Most prevalent first symptoms cough, sore throat, body aches, fever for those testing positive for SARS-CoV-2

THURSDAY, Oct. 8, 2020 (HealthDay News) — COVID-19 symptoms are prolonged in pregnant women and persist for eight or more weeks in 25 percent, according to a study published online Oct. 7 in Obstetrics & Gynecology.

Yalda Afshar, M.D., Ph.D., from the University of California in Los Angeles, and colleagues conducted a prospective cohort study involving women who were currently pregnant or up to six weeks postpregnancy with known or suspected severe acute respiratory syndrome coronavirus 2 (SARS-CoV-2) infection to analyze the clinical presentation and disease course of COVID-19.
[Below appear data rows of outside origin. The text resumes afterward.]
-- ==== Sys2Proof/Machine/Decoder.lean ====
section
/-!
DEFINITION. VDEC and the AV1 decoders (R175, R176).
-/
namespace Sys2Proof.Machine

/-- The first offset at which a command record lies outside the limits of R175. -/
def commandFault (bs : List Byte) : Option Nat :=
  let g := fieldOf bs
  let zero := fun off n => (rangeFrom off n).map fun o => (o, g o 1 == 0)
  let bsa := BitVec.ofNat 64 (g 8 8)
  let global := match windowOf bsa with | .global _ => true | _ => false
  let size := fun n => decide (16 ≤ n) && decide (n ≤ 4096) && n % 16 == 0
  let limits : List (Nat × Bool) :=
    [ (0, decide (g 0 1 ≤ 1)), (1, decide (g 1 1 ≤ 1)), (2, decide (g 2 1 ≤ 3)), (3, decide (g 3 1 < 24))
    , (4, decide (1 ≤ g 4 2) && decide (g 4 2 ≤ 4096)) ] ++ zero 6 2 ++
    [ (8, global && g 8 8 % 16 == 0), (16, decide (1 ≤ g 16 8) && decide (g 16 8 < 2 ^ 32))
    , (24, g 24 8 % 8 == 0 && decide (g 24 8 + 8 * g 4 2 ≤ 0x60000))
    , (32, g 32 2 % 2 == 0), (34, g 34 2 % 2 == 0), (36, size (g 36 2)), (38, size (g 38 2)), (40, decide (g 40 1 < 64)) ]
    ++ zero 41 23
  (limits.find? fun p => !p.2).map (·.1)

/-- The core and handle that an entry of the list names; its other bits are 0. -/
def frameTarget (v : Nat) : Option (Nat × Nat) :=
  if v = v % 2 ^ 11 + v / 2 ^ 16 % 2 ^ 6 * 2 ^ 16 then some (v % 2 ^ 11, v / 2 ^ 16 % 2 ^ 6) else none

/-- The rest of VDEC, once the record is read: the list of handles is a load of the own scratchpad. -/
def commandEntry (f : XF) (bs : List Byte) : Do Unit := do
  match commandFault bs with
  | some off => trapOf .shape (BitVec.ofNat 64 off)
  | none =>
    let g := fieldOf bs
    let n := g 4 2
    let list := BitVec.ofNat 64 (g 24 8)
    scanLock list (8 * n) 1 false
    readUnits 1 (BitVec.ofNat 64 (g 24 8 / 16 * 16)) ((g 24 8 % 16 + 8 * n + 15) / 16)
    let s ← get
    let entries := (List.range n).map fun i => leNat ((s.hereCore.sp.bytes (list.toNat + 8 * i)) 8)
    match entries.mapM frameTarget with
    | none => trapOf .shape 24
    | some ts =>
      let r : VdecRec :=
        { dec := g 0 1, rdv := if g 1 1 = 1 then some (g 3 1) else none, outfmt := g 2 1, frames := n
          bs := BitVec.ofNat 64 (g 8 8), bslen := g 16 8, x := g 32 2, y := g 34 2, w := g 36 2, h := g 38 2, errmb := g 40 1
          targets := ts }
      postTransfer (s.ownTransfer (.vdec r)) (.vdec f)

/-- VDEC (R175): the record is one 64-byte load. -/
def execVdec (f : XF) (s : State) : Host.Outcome State Fault Refusal :=
  issue (.vdec f) (do
    let a ← readS 1 f.a
    if a.toNat % 64 ≠ 0 then trapOf .align a 1
    else
      let bs ← readRange 1 .bulkLoad ((unitParts a 4).map fun p => { p with tval := a }) (.vdec f)
      match bs with
      | some bs => commandEntry f bs
      | none => pure ()) s

/-! ### Frames (R175) -/

/-- An integer, and a decimal of ten-thousandths or hundred-thousandths, in FP32. -/
def intF (i : Int) : Nat := roundF f32 .rne (intVal i)
def decimalF (n d : Int) : Nat := divF f32 .rne (intF n) (intF d)

/-- y', cb or cr: a sample less its offset, over its range, at a depth. -/
def signal (depth sample off range_ : Nat) : Nat :=
  let o := 2 ^ (depth - 8)
  divF f32 .rne (subF f32 .rne (intF sample) (intF (off * o))) (mulF f32 .rne (intF range_) (intF o))

/-- R, G and B of a pixel (plane 0, 1, 2). -/
def colour (p y cb cr : Nat) : Nat :=
  let mul := mulF f32 .rne
  match p with
  | 0 => addF f32 .rne y (mul (decimalF 15748 10000) cr)
  | 1 => subF f32 .rne (subF f32 .rne y (mul (decimalF 18732 100000) cb)) (mul (decimalF 46812 100000) cr)
  | _ => addF f32 .rne y (mul (decimalF 18556 10000) cb)

/-- A value clamped to the interval from 0 to 1. -/
def clampF (x : Nat) : Nat := if ltF f32 x 0x3F800000 then (if ltF f32 0 x then x else 0) else 0x3F800000

/-- The format of an OUTFMT, with the bytes of an element (R175). -/
def outFormat (o : Nat) : Fmt × Nat :=
  match o with
  | 0 => (bf16, 2)
  | 1 => (f16, 2)
  | _ => (e4m3, 1)

/-- The bytes of the samples of the raw planes. -/
def sampleBytes (depth : Nat) : Nat := if depth ≤ 8 then 1 else 2

/-- The length of a frame (R175). -/
def frameLen (r : VdecRec) (depth : Nat) : Nat :=
  if r.outfmt = 3 then (r.w * r.h + 2 * (r.w / 2 * (r.h / 2))) * sampleBytes depth else 3 * r.w * r.h * (outFormat r.outfmt).2

/-- The bytes of a decoded frame in its crop window. -/
def frameBytes (r : VdecRec) (fr : Config.Frame) : List Byte :=
  let cw := (fr.width + 1) / 2
  let lum := fun x y => fr.y.getD ((r.y + y) * fr.width + r.x + x) 0
  let chr := fun (pl : List Nat) x y => pl.getD ((r.y / 2 + y) * cw + r.x / 2 + x) 0
  if r.outfmt = 3 then
    let n := sampleBytes fr.depth
    ((List.range r.h).flatMap fun y => (List.range r.w).flatMap fun x => leBytes n (lum x y))
      ++ ((List.range (r.h / 2)).flatMap fun y => (List.range (r.w / 2)).flatMap fun x => leBytes n (chr fr.u x y))
      ++ ((List.range (r.h / 2)).flatMap fun y => (List.range (r.w / 2)).flatMap fun x => leBytes n (chr fr.v x y))
  else
    let fm := outFormat r.outfmt
    (List.range 3).flatMap fun p => (List.range r.h).flatMap fun y => (List.range r.w).flatMap fun x =>
      let y' := signal fr.depth (lum x y) 16 219
      let cb := signal fr.depth (chr fr.u (x / 2) (y / 2)) 128 224
      let cr := signal fr.depth (chr fr.v (x / 2) (y / 2)) 128 224
      leBytes fm.2 (convertF fm.1 .rne (decodeF f32 (clampF (colour p y' cb cr))))

/-- A frame that cannot be decoded, or does not cover the crop window (R176). -/
def frameBad (r : VdecRec) (fr : Config.Frame) : Bool :=
  fr.corrupt || decide (fr.width < r.x + r.w) || decide (fr.height < r.y + r.h)

namespace State

/-- The command of a transfer. -/
def command? (s : State) (id : Nat) : Option (Transfer × VdecRec) :=
  match s.transfer? id with
  | some t => (match t.kind with | .vdec r => some (t, r) | _ => none)
  | none => none

/-- VDEC_COMMAND_START (R175): the oldest command of a decoder starts, unless it runs. -/
def startDecode (s : State) : State :=
  match tget (s.die s.obj.a).decoders s.obj.b [] with
  | [] => s
  | id :: _ =>
    match s.command? id with
    | none => s
    | some (t, r) =>
      if t.locked then s
      else
        let p := s.unitRange t.source t.cid t.cid t.region false r.bs (unitPieces r.bs r.bslen)
        (p.2.modTransfer id fun t => { t with locked := true, input := p.1.2 }).unclockedUnit t.source (rankOf t.source) .frameLanding
          { a := id }

/-- A frame has landed or has been dropped: the next one follows, or the batch ends. -/
def frameDone (s : State) (t : Transfer) (r : VdecRec) (f : Nat) : State :=
  let s := s.modTransfer t.id fun t => { t with packets := [] }
  if f + 1 < r.frames then s.unclockedUnit t.source (rankOf t.source) .frameLanding { a := t.id, b := f + 1 }
  else s.schedule (.cycle s.cycle) (rankOf t.source) .decodeBatchEnd { a := t.id }

/-- A frame that its handle cannot take: REFUSED, FULL if it was FILLING, and ABANDON of ERRMB (R175). -/
def refuseFrame (s : State) (t : Transfer) (r : VdecRec) (f cid x : Nat) : State :=
  let h := s.handle cid x
  let s :=
    if !s.livePitchUp cid t.region then s
    else if h.state = .filling then s.fillHandle cid x { h with refused := true } else s.putHandle cid x { h with refused := true }
  (s.abandonFor t.gid t.cid r.errmb).frameDone t r f

/-- Frame f of a command is decoded (R175, R176): against zeros where it references a corrupt or dependent frame, which marks
it DEPENDENT; what cannot be decoded is zeros and marks it CORRUPT. -/
def decodeFrame (s : State) (t : Transfer) (r : VdecRec) (f cid x : Nat) : State :=
  let fr := Config.av1Frame t.input t.indices f
  let bad := frameBad r fr
  let dep := !bad && (fr.outside || fr.refs.any t.indices.contains)
  let len := frameLen r fr.depth
  let bs := if bad then List.replicate len 0 else frameBytes r fr
  let s := s.modTransfer t.id fun t =>
    { t with packets := [{ n := f, bytes := bs }], indices := if bad || dep then t.indices ++ [f] else t.indices }
  let h := s.handle cid x
  if h.state = .filling ∧ len ≤ h.len then
    s.setHandle cid x { h with corrupt := h.corrupt || bad, dependent := h.dependent || dep }
  else s

/-- A unit of a frame performed in its handle; one that a range lock refuses fails, and sets ERR (R83, R86, R176). -/
def frameUnit (s : State) (t : Transfer) (cid x off : Nat) (bs : List Byte) : State :=
  let h := s.handle cid x
  if s.scratchLocked cid (h.base + off) 16 true then s.setHandle cid x { h with err := true }
  else (s.storeChecked { home := .scratch cid, addr := h.base + off } (allOn bs) t.source (marks := false)).landingStale cid x off 16

/-- A packet of a frame has landed (R169, R175): counted; with the last one the handle is FULL (R163). -/
def framePacket (s : State) (t : Transfer) (r : VdecRec) (f cid x len n : Nat) : State :=
  let part := packetPart len n
  let s := (s.mbCount cid (s.handle cid x).mb).countLanding cid x 0 part.1 part.2
  if n + 1 < packetCount len then
    s.unclockedUnit t.source (rankOf t.source) .frameLanding { a := t.id, b := f, c := 256 * (n + 1) }
  else
    let h := s.handle cid x
    (if h.state = .filling then s.fillHandle cid x h else s).frameDone t r f

/-- FRAME_LANDING (R175): a frame is decoded with its first unit, and lands unit by unit in packets. -/
def frameLands (s : State) : State :=
  match s.command? s.obj.a with
  | none => s
  | some (t, r) =>
    let f := s.obj.b
    let u := s.obj.c
    let (cid, x) := r.targets.getD f (0, 0)
    let s := if u = 0 then s.decodeFrame t r f cid x else s
    match (s.command? t.id).bind fun p => p.1.packets.head?.map fun q => (p.1, q.bytes) with
    | none => s
    | some (t, bs) =>
      let h := s.handle cid x
      if !s.livePitchUp cid t.region || h.state != .filling || decide (h.len < bs.length) then s.refuseFrame t r f cid x
      else
        let s := if bs.isEmpty then s else s.frameUnit t cid x (16 * u) ((bs.drop (16 * u)).take 16)
        if 16 * (u + 1) < bs.length ∧ (u + 1) % 256 ≠ 0 then
          s.unclockedUnit t.source (rankOf t.source) .frameLanding { a := t.id, b := f, c := u + 1 }
        else s.framePacket t r f cid x bs.length (u / 256)

/-- DECODE_BATCH_END (R176): the decoder arrives and turns to its next command. -/
def endBatch (s : State) : State :=
  match s.command? s.obj.a with
  | none => s
  | some (t, r) =>
    let s := match r.rdv with
      | some pt => if (s.core t.cid).gid = t.gid then s.unitArrival t.cid t.gid pt (some t.source) else s
      | none => s
    let s := s.modDie (dieOf t.cid) fun d =>
      { d with decoders := tset d.decoders r.dec ((tget d.decoders r.dec []).filter fun x => x != t.id) }
    let s := s.unclocked (rankOf t.source) .vdecCommandStart { a := dieOf t.cid, b := r.dec }
    ((s.dropTransfer t.id).retryPosted).unitEnded t.gid

end State

/-- VDEC_COMMAND_START (R175). -/
def execVdecCommandStart (s : State) : Host.Outcome State Fault Refusal := stepTo State.startDecode s
/-- FRAME_LANDING (R175). -/
def execFrameLanding (s : State) : Host.Outcome State Fault Refusal := stepTo State.frameLands s
/-- DECODE_BATCH_END (R176). -/
def execDecodeBatchEnd (s : State) : Host.Outcome State Fault Refusal := stepTo State.endBatch s

end Sys2Proof.Machine
end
The researchers found that 736 of 991 participants enrolled from March 22 to July 10, 2020, had COVID-19 symptoms at the time of testing; 594 tested positive for SARS-CoV-2 and 142 tested negative. Thirty-seven percent were nulliparous; the mean age was 31.3 years. Of the study participants, 31 percent were Latina and 9 percent were Black. Among patients who tested positive for SARS-CoV-2 infection, the most prevalent first symptoms were cough, sore throat, body aches, and fever (20, 16, 12, and 12 percent, respectively). There was a median of 37 days to symptom resolution. Twenty-five percent of those testing positive for SARS-CoV-2 had persistent symptoms at eight or more weeks after onset of symptoms.

“The majority of participants in our study population had mild disease and were not hospitalized,” Afshar said in a statement. “Even so, it took a median of 37 days for symptoms to ease.”

One author disclosed financial ties to UpToDate and reported being a vaccine consultant for GlaxoSmithKline.